KNOWLEDGE EXTRACTION TOOLS

T2K2: Text-To-Knowledge

It is a platform for the automatic extraction of linguistic and domain-specific information from document collections. It offers a structured organisation of the extracted knowledge and indexes the analysed texts against the extracted information. It depends on a number of tools for Natural Language Processing (NLP), statistical text analysis and machine learning, which are dynamically integrated to offer an accurate representation of linguistic information and domain- specific content of English and Italian text corpora in different domains.

READ-IT: Assessing Readability of Italian Texts

It is the first advanced readability assessment tool for Italian. It combines traditional raw textual aspects with lexical, morpho-syntactic and syntactic information. In READ-IT, readability assessment is carried out with respect to both documents and sentences.
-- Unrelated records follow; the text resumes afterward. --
/-! The host's operations. -/

/-- CFG.WRITE of a value of the field's width writes that field and nothing else, in every state; a value that is
wider is refused (R15, R133; the spec's decision D10; the refusal is the model's, log 20). -/
def Obligations.ConfigurationWrite : Prop :=
  ∀ (s : State) (f : CfgField) (v : Byte),
    ((f = .ownAddress ∨ v = 0 ∨ v = 1) → ∃ t, exec (.cfgWrite f v) s = .next t ∧ t = { s with cfg := t.cfg } ∧
      fieldValue t.cfg f = v ∧ ∀ g, g ≠ f → fieldValue t.cfg g = fieldValue s.cfg g) ∧
    (f ≠ .ownAddress → v ≠ 0 → v ≠ 1 → exec (.cfgWrite f v) s = .refused .valueTooWide)

/-- R134: a datagram is appended at the tail of its queue, in every state, and nothing else changes. -/
def Obligations.QueuePushAppends : Prop :=
  ∀ (s : State) (d : Datagram),
    exec (.rdqPush d) s = .next { s with rdq := s.rdq ++ [d] } ∧
    exec (.wrqPush d) s = .next { s with wrq := s.wrq ++ [d] }

/-- RESET: the decoder waits for a start byte, the direction is receive, the block runs, `cfg` is CFG_INIT and the
trace is empty; the buffer, the queues and the frame output stay (R170, R172; the values of `idx`, `de`, `stopped`
are the spec's decision D19). -/
def Obligations.ResetEffect : Prop :=
  ∀ (s : State), exec .reset s = .next { s with
    dstate := .waitStart, idx := 0, de := false, stopped := false, cfg := s.params.cfgInit, out := [] }

/-- STOP: the block stops, and what was being received or waited for its dispatch is discarded with nothing emitted
(R154; for a pending outcome the spec's decision D20). -/
def Obligations.StopDiscardsFrame : Prop :=
  ∀ (s : State), exec .stop s = .next { s with stopped := true, idx := 0, dstate := .waitStart }

/-- While `stopped` is 1 the block takes no step and only RESET clears it (R18); only STOP sets it (R154, inferred).
That the stopped block's turn is a step that changes nothing is the model's (log 8). -/
def Obligations.StoppedUntilReset : Prop :=
  (∀ (s u : State), BlockMoves s u → u.stopped = true → step s = .next u) ∧
  (∀ (i : Instr) (s t : State), exec i s = .next t →
    (s.stopped = true → i ≠ .reset → t.stopped = true) ∧ (s.stopped = false → i ≠ .stop → t.stopped = false) ∧
    (i = .reset → t.stopped = false) ∧ (i = .stop → t.stopped = true))

/-! Invariants. -/

/-- Every step keeps the invariants (1) to (7) of spec/10_state.md section 9, which the spec infers from its rules. -/
def Obligations.FrameInvariantKept : Prop :=
  ∀ (s t : State), s.BufferOk → s.FrameInv → step s = .next t → t.FrameInv

/-- The invariants hold after reset. -/
def Obligations.FrameInvariantAtReset : Prop := State.reset.FrameInv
The second type of assessment represents the important novelty of the proposed approach, creating the prerequisites for aligning the readability assessment with the process of text simplification.

PANACEA WebServices

They are services developed within the framework of the European project called ‘PANACEA’ and hosted at CNR- ILC. They enable the automatic construction of language resources and offer format converters, pos-taggers, dependency parsers, lexical acquisition tools (MultiWord and subcategorisation extractors, lexicon mergers). Tutorials for using these services and composing workflows.